-- ==== Sys2Proof/Machine/SetupCmds.lean ====
section
/-! DEFINITION. Own rules of the SETUP, RESET, TICK, LINK, LANE, TOPO, ROUTE, SCHED, POOL, PWR, FLT and MGT commands
(Table 13.6 and the rules it names). -/

namespace Sys2Proof.Machine

open Sys2Proof (Instr CmdHdr Ref Path)

/-! ## Start-up and resets (R331, R338–R342) -/

/-- SETUP.CARVE. -/
def State.setupCarve (s : State) (packet reduction staging stozil : Nat) : CmdEnd × State :=
  match s.carveRefusal packet reduction staging stozil with
  | some (st, d) => denied s st d
  | none => finished (s.carve packet reduction staging stozil)

/-- A reset of higher rank than a tile's or a port's is under way (R342). -/
def State.bigReset (s : State) : Bool := s.boot.shutdownDue || s.boot.kept.isSome

/-- RESET.MODULE: the completion is written first; the shutdown follows. -/
def State.resetModule (s : State) : CmdEnd × State :=
  if s.boot.shutdownDue then denied s Status.opBusy
  else finished (s.setBoot fun b => { b with shutdownDue := true })

/-- RESET.DATA_PLANE. -/
def State.resetDataPlane (s : State) : CmdEnd × State :=
  if s.boot.phase < Phase.memory then denied s Status.notReady
  else if s.bigReset then denied s Status.opBusy
  else (.wait .dpReset, s.dataPlaneReset)

/-- RESET.TILE: a rail that a fault took away is powered again, once (R351; log entry 35). -/
def State.resetTile (s : State) (k : Nat) : CmdEnd × State :=
  if s.boot.phase < Phase.carved then denied s Status.notReady
  else if s.bigReset || s.eng.inReset.contains k then denied s Status.opBusy
  else if (s.tilePwr k).railOff && (s.tilePwr k).railAgain then denied s Status.notReady
  else (.wait (.tile k), (s.repower k).stopTile k)

/-- RESET.PORT: DISABLED at once, then DETECT. -/
def State.resetPort (s : State) (p : Nat) : CmdEnd × State :=
  if s.boot.phase < Phase.carved then denied s Status.notReady
  else if s.bigReset || s.portTied p then denied s Status.opBusy
  else finished ((s.disablePort p).enablePort p)

/-! ## Links, lanes, laser source modules (R63, R74, R75, R78, R126) -/

/-- Destination hedges in force, or accepted and waiting for their boundary, other than one on the same destination. -/
def State.otherDestHedges (s : State) (node ep : Nat) : List (Nat × Nat) :=
  let waiting := s.host.ctxs.filterMap fun x =>
    match x.state, x.cmd with
    | .started _, .linkHedge _ 1 _ _ n e => some (n, e)
    | _, _ => none
  let inForce := (s.topo.hedges.filter fun h => h.scope == 1).map fun h => (h.node, h.ep)
  ((waiting ++ inForce).dedup).filter (· != (node, ep))

/-- LINK.HEDGE (R126). -/
def State.linkHedge (s : State) (scope port job node ep : Nat) : CmdEnd × State :=
  if scope = 1 ∧ 512 ≤ (s.otherDestHedges node ep).length then denied s Status.capacityExceeded
  else
    let s' := s.hedge (hedgeOf scope port job node ep s.tick.counter)
    let s' := if scope = 1 then s'.dropSubs fun a => a == (node, ep) else s'
    finished s'.stashHedged

/-- LINK.LIFT. -/
def State.linkLift (s : State) (scope port job node ep : Nat) : CmdEnd × State :=
  finished (s.lift (hedgeOf scope port job node ep 0))

/-- LANE.RETIRE. -/
def State.laneRetire (s : State) (n : Nat) : CmdEnd × State :=
  finished (if (s.lane n).retired then s else s.retireLane n 0)

/-- Lanes in use of a port. -/
def State.inUseLanes (s : State) (p : Nat) : Nat := ((s.lanesOf p).filter fun n => (s.lane n).inUse).length

/-- LANE.TEST's refusal (R75). Where no peer is known the plan's role decides that it is not a Delvi node, and a port that is not
ACTIVE is busy (DESIGN CHOICE, log entry 71). -/
def State.laneTestRefusal (s : State) (n : Nat) : Option Nat :=
  let p := s.portOf n
  let l := s.lane n
  if (match (s.port p).peer with
      | some c => c.kind != 0
      | none => s.role p == 1) then some Status.notPermitted
  else if (s.port p).state ≠ 5 || l.retired || l.test.isSome || (s.lsm (n / 64)).draining.isSome ||
      (l.inUse && s.inUseLanes p == 1) then some Status.opBusy
  else none

/-- LANE.TEST. -/
def State.laneTest (s : State) (n after ticks : Nat) (out : Ref) : CmdEnd × State :=
  match s.laneTestRefusal n with
  | some st => denied s st
  | none => (.wait (.lane n), s.startLaneTest n ticks (after == 1) out)

/-- LANE.LSM_RELEASE; a module whose release is under way is not released again. -/
def State.laneLsmRelease (s : State) (j : Nat) : CmdEnd × State :=
  if (s.lsm j).draining.isSome then denied s Status.opBusy else (.wait (.lsm j), s.lsmRelease j)

/-! ## Plan, routing, reservations (R108, R127, R128, R142) -/

/-- TOPO.LOAD. -/
def State.topoLoad (s : State) (c : Instr) (h : CmdHdr) (r : Ref) : CmdEnd × State :=
  if !s.host.jobs.isEmpty then denied s Status.jobsActive
  else
    match s.readImage c h r 64 fun b => planLength b s.portCount with
    | .inl x => denied x.2 x.1
    | .inr b =>
      if !s.planOk b then denied s Status.planInvalid
      else
        let s := s.loadPlan b
        finished (if s.boot.phase = Phase.carved then s.enter Phase.planned else s)

/-- TOPO.READMIT's refusal (R127): on the node itself only its own tick keeper is judged. -/
def State.readmitRefusal (s : State) (n : Nat) : Option Nat :=
  if n = s.me then (if s.live then none else some Status.tickUnsynced)
  else
    let plan := (s.topo.plan.map Plan.planId).getD 0
    let heard := s.topo.ports.vals.any fun r => match r.hello with
      | some d => d.node == n && d.planId == plan
      | none => false
    let ticks := s.tick.nbrs.vals.filter fun a => a.sender == n
    if !heard then some Status.notDiscovered
    else if ticks.any fun a => a.state == 3 || a.state == 4 || a.state == 7 then none
    else some Status.tickUnsynced

/-- TOPO.READMIT. -/
def State.topoReadmit (s : State) (n : Nat) : CmdEnd × State :=
  match s.readmitRefusal n with
  | some st => denied s st
  | none => finished ((s.readmit n).reinstallGroups n)

/-- ROUTE.RESEED. -/
def State.routeReseed (s : State) (seed : Nat) : CmdEnd × State := finished (s.setTopo fun t => { t with seed := seed })

/-- SCHED.RESERVE. -/
def State.schedReserve (s : State) (p r : Nat) : CmdEnd × State :=
  if s.c7Limit < r ∨ (s.role p = 2 ∧ r < 8) then denied s Status.descInvalid
  else finished (({ s with sw := { s.sw with reserve := s.sw.reserve.set p r } }).scaleEvent p 256)

/-! ## Pools (R154, R158, R162, R167) -/

/-- What POOL.SETUP would make of the pools. -/
def State.poolPlan (s : State) (p1 p2 p3 modes count base : Nat) : PoolSt :=
  { s.pool with p1 := p1, p2 := p2, p3 := p3, modes := modes, p4count := count, p4base := base }

/-- A pool whose setts POOL.SETUP would move, add, take away or treat otherwise. -/
def State.poolChanged (s t : State) (k : Nat) : Bool :=
  s.poolBase k 0 != t.poolBase k 0 || s.pool.total k != t.pool.total k || s.refcount k != t.refcount k

/-- The P4 region lies in usable device memory and meets nothing else taken there. -/
def State.p4Fits (s : State) (count base : Nat) : Bool :=
  let n := count * span
  let others := ({ s with pool := { s.pool with p4count := 0 } }).taken
  count == 0 || (decide (base + n ≤ s.usable) && decide (n ≤ s.capacityLeft + s.pool.p4count * span) &&
    others.all fun r => decide (r.1 + r.2 ≤ base) || decide (base + n ≤ r.1))

/-- Every maximum that stood at a pool's old count follows it (R158). -/
def PoolSt.followCounts (old new_ : PoolSt) : PoolSt :=
  { new_ with quotas := NMap.mapV new_.quotas fun key q =>
      if q.2 = old.total (key % 8) then (q.1, new_.total (key % 8)) else q }

/-- POOL.SETUP. -/
def State.poolSetup (s : State) (p1 p2 p3 modes count base : Nat) : CmdEnd × State :=
  let t := { s with pool := s.poolPlan p1 p2 p3 modes count base }
  let changed := [1, 2, 3, 4].filter (s.poolChanged t)
  let staging := (s.boot.carving.map Carving.staging).getD 0 * 16
  let minima := fun (k : Nat) => ((s.pool.quotas.filter fun q => q.1 % 8 == k).map fun q => q.2.1).sum
  if p1 + p2 + p3 ≠ staging then denied s Status.descInvalid
  else if !s.host.jobs.isEmpty then denied s Status.jobsActive
  else if changed.any fun k => s.allocated k != 0 then denied s Status.poolBusy
  else if !s.p4Fits count base then denied s Status.capacityExceeded
  else if [1, 2, 3, 4].any fun k => decide (t.pool.total k < minima k) then denied s Status.quotaInvalid
  else
    let p := s.pool.followCounts t.pool
    finished ({ s with pool := { p with low := p.low.filter (fun kv => !changed.contains kv.1) } }).assignSubstitutes

/-- POOL.QUOTA. -/
def State.poolQuota (s : State) (r k mn mx : Nat) : CmdEnd × State :=
  if s.quotaBad r k mn mx then denied s Status.quotaInvalid
  else finished { s with pool := { s.pool with quotas := s.pool.quotas.set (r * 8 + k) (mn, mx) } }

/-- POOL.BIND. -/
def State.poolBind (s : State) (r job : Nat) : CmdEnd × State :=
  if (s.pool.binds.get? r).isSome then denied s Status.quotaInvalid
  else finished { s with pool := { s.pool with binds := s.pool.binds.set r job } }

/-- POOL.ALLOC: a fixed requester other than 26 and an unbound one are refused. -/
def State.poolAlloc (s : State) (r tile spill size : Nat) : CmdEnd × State :=
  if r ≠ 26 ∧ (s.pool.binds.get? r).isNone then
    denied (s.poolFail managementMaster 1 0 r Status.sizeUnsupported 0) Status.sizeUnsupported
  else
    match s.alloc managementMaster r size tile (spill == 1) with
    | (some (a, k), _, s') => finished s' (packValues [(8, a), (1, k)])
    | (none, st, s') => denied s' st

/-- The end of a command that only has a status. -/
def ended (x : Nat × State) : CmdEnd × State := (.done x.1, x.2)

/-- POOL.REF: requester 26 stands for the host. -/
def State.poolRef (s : State) (n : Int) (a : Nat) : CmdEnd × State :=
  match s.reference n managementMaster 26 a with
  | (st, c, s') => (.done st 0 (packValues [(2, c)]), s')

/-- POOL.STATUS (R168). -/
def State.poolStatus (s : State) (k r : Nat) (out : Ref) : CmdEnd × State :=
  let words := [s.regValue .poolConfig k, s.regValue .poolFree k, s.regValue .poolLowWater k] ++
    (if r = 0xFFFF then [] else [s.regValue .poolQuota (r * 5 + k), if r < 64 then 0 else s.regValue .poolBind r])
  reports s out (words.flatMap (leBytes 8))

/-! ## Power (R354, R367), faults (R373, R381, R387) -/

/-- PWR.CAP. -/
def State.setCap (s : State) (w : Nat) : CmdEnd × State := finished (s.setReg .pwrCap 0 w)

/-- FLT.SEVERITY. -/
def State.setSeverity (s : State) (source level : Nat) : CmdEnd × State :=
  if levelOk source level then finished (s.levelSet source level) else denied s Status.descInvalid

/-- FLT.INJECT. -/
def State.hostInject (s : State) (source : Nat) : CmdEnd × State :=
  match s.injectRefusal source with
  | some st => denied s st
  | none => (.wait .inject, s.setInjection source)

/-! ## Management (R404–R410) -/

/-- MGT.IMAGE_WRITE: inline data where the reference has key 0, address 0 and a length from 1 to 24 (R405). -/
def State.mgtImageWrite (s : State) (c : Instr) (h : CmdHdr) (slot off : Nat) (r : Ref) (inlined : List Byte) :
    CmdEnd × State :=
  match s.imageWriteRefusal h.path slot off r.len with
  | some st => denied s st
  | none =>
    if r.key = 0 ∧ r.addr = 0 ∧ r.len ≤ 24 then finished (s.imageWrite h.path slot off (padTo r.len inlined))
    else
      match s.readRef c h r r.len with
      | none => denied (s.refReport r r.len 1) (s.refStatus r r.len)
      | some data => finished (s.imageWrite h.path slot off data)

/-- MGT.ATTEST: a report that has its place is signed and counted. -/
def State.mgtAttest (s : State) (nonce : List Byte) (out : Ref) : CmdEnd × State :=
  let r := s.attestation nonce
  if out.len < r.length then denied s Status.descInvalid
  else (.done Status.ok 0 [] (some (out, r)), s.stamped.bump .mgtAttests)

/-- MGT.LOG_READ. -/
def State.mgtLogRead (s : State) (first n : Nat) (out : Ref) : CmdEnd × State :=
  if out.len < 64 * n then denied s Status.descInvalid else (.done Status.ok 0 [] (some (out, s.logBytes first n)), s)

end Sys2Proof.Machine
end

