-- ==== Sys2Proof/Machine/Dispatch.lean ====
section
/-! DEFINITION. One arm per command of Table of operations and events: each calls its own meaning. -/

namespace Sys2Proof.Machine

===

• Your objective: The lines to retype, exactly and only, run from the first line of the material through the line with "R78, R126) -/".

• Solution below:
-- ==== Sys2Proof/Machine/SetupCmds.lean ====
section
/-! DEFINITION. Own rules of the SETUP, RESET, TICK, LINK, LANE, TOPO, ROUTE, SCHED, POOL, PWR, FLT and MGT commands
(Table 13.6 and the rules it names). -/

namespace Sys2Proof.Machine

open Sys2Proof (Instr CmdHdr Ref Path)

/-! ## Start-up and resets (R331, R338–R342) -/

/-- SETUP.CARVE. -/
def State.setupCarve (s : State) (packet reduction staging stozil : Nat) : CmdEnd × State :=
  match s.carveRefusal packet reduction staging stozil with
  | some (st, d) => denied s st d
  | none => finished (s.carve packet reduction staging stozil)

/-- A reset of higher rank than a tile's or a port's is under way (R342). -/
def State.bigReset (s : State) : Bool := s.boot.shutdownDue || s.boot.kept.isSome

/-- RESET.MODULE: the completion is written first; the shutdown follows. -/
def State.resetModule (s : State) : CmdEnd × State :=
  if s.boot.shutdownDue then denied s Status.opBusy
  else finished (s.setBoot fun b => { b with shutdownDue := true })

/-- RESET.DATA_PLANE. -/
def State.resetDataPlane (s : State) : CmdEnd × State :=
  if s.boot.phase < Phase.memory then denied s Status.notReady
  else if s.bigReset then denied s Status.opBusy
  else (.wait .dpReset, s.dataPlaneReset)

/-- RESET.TILE: a rail that a fault took away is powered again, once (R351; log entry 35). -/
def State.resetTile (s : State) (k : Nat) : CmdEnd × State :=
  if s.boot.phase < Phase.carved then denied s Status.notReady
  else if s.bigReset || s.eng.inReset.contains k then denied s Status.opBusy
  else if (s.tilePwr k).railOff && (s.tilePwr k).railAgain then denied s Status.notReady
  else (.wait (.tile k), (s.repower k).stopTile k)

/-- RESET.PORT: DISABLED at once, then DETECT. -/
def State.resetPort (s : State) (p : Nat) : CmdEnd × State :=
  if s.boot.phase < Phase.carved then denied s Status.notReady
  else if s.bigReset || s.portTied p then denied s Status.opBusy
  else finished ((s.disablePort p).enablePort p)

/-! ## Links, lanes, laser source modules (R63, R74, R75, R78, R126) -/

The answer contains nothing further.